▶ [TASK TO COMPLETE]
Your answer must be every line of the data that holds the string "none".

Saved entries
▬▬▬▬▬▬▬▬▬▬

-- ==== Sys2Proof/Machine/Consumer.lean ====
section
/-! DEFINITION. The consumer's side of `OUT`: which cells a completion pulse covers
(20_memory.md R67, 10_state.md R32), what a read returns (93_implementation_defined.md U6), and the
array a caller gets from a finished batch (41_commands.md R154, 42_frame_parser.md R197). -/

namespace Sys2Proof.Machine

/-- The index triple names a cell of the array: two channels, `n` samples (20_memory.md R52). -/
def State.hasCell (s : State) (c i : Nat) : Bool := decide (c < 2) && decide (i < s.n)

/-- A frame with number `f` has been handed over in continuous mode and no later frame of that number
is being written: once `fno` has wrapped, frame numbers repeat (10_state.md R46; 42_frame_parser.md
R186, R196; notes/assumptions/13.md). -/
def State.handedOver (s : State) (f : Nat) : Bool :=
  decide (s.mode = .cont) && decide (f < s.frames) && !(decide (f = s.fno) && decide (s.pos ≠ 0))

/-- Frame number `f`, one that the `FNO_W` bits of `fno` can hold, is covered by a completion pulse: by
`batch_done` while `batch_ok` stands (10_state.md R32), by its `frame_done` in continuous mode
(20_memory.md R67). -/
def State.covered (s : State) (f : Nat) : Bool :=
  decide (f < 2 ^ s.cfg.fnoW) &&
    ((s.batchOk && decide (f < s.amount.toNat)) || s.handedOver f)

/-- The sample in a covered cell of the array; `none` where no completion pulse covers it
(42_frame_parser.md R197). -/
def State.sampleAt (s : State) (f c i : Nat) : Option Sample :=
  if s.covered f && s.hasCell c i then memReadCell s.mem (cellAddr s.n f c i) else none

/-- The consumer's `MemRead` of `OUT[f][c][i]`: the sample in a covered cell, a free value in any
other, a fault where the array has no such cell (20_memory.md R52, 93_implementation_defined.md U6;
notes/assumptions/11.md, notes/assumptions/25.md). -/
def consumerRead (f c i : Nat) (s : State) : Host.Outcome State Fault Refusal :=
  if s.hasCell c i then
    match s.sampleAt f c i with
    | some v => .next { s with out := { s.out with readData := some v } }
    | none =>
      .next { s with
        out := { s.out with readData := some (Config.undefinedSample s.freeCtr) }
        freeCtr := s.freeCtr + 1 }
  else .fault .noSuchCell

/-- The two channels of one covered frame, as the numbers a consumer sees: shape `(2, n)`
(41_commands.md R155). -/
def State.frameArray (s : State) (f : Nat) : List (List (Option Int)) :=
  [0, 1].map fun c => (List.range s.n).map fun i => (s.sampleAt f c i).map sampleValue

/-- The array of a finished bulk batch, shape `(amount, 2, n)`; no array at all for a batch that did
not finish (41_commands.md R154, 42_frame_parser.md R197). -/
def State.batchArray (s : State) : Option (List (List (List (Option Int)))) :=
  if s.batchOk then some ((List.range s.amount.toNat).map s.frameArray) else none

end Sys2Proof.Machine
end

▬▬▬▬▬▬▬▬▬▬

▶ [REPLY]
/-- The sample in a covered cell of the array; `none` where no completion pulse covers it
  if s.covered f && s.hasCell c i then memReadCell s.mem (cellAddr s.n f c i) else none
    | none =>
  if s.batchOk then some ((List.range s.amount.toNat).map s.frameArray) else none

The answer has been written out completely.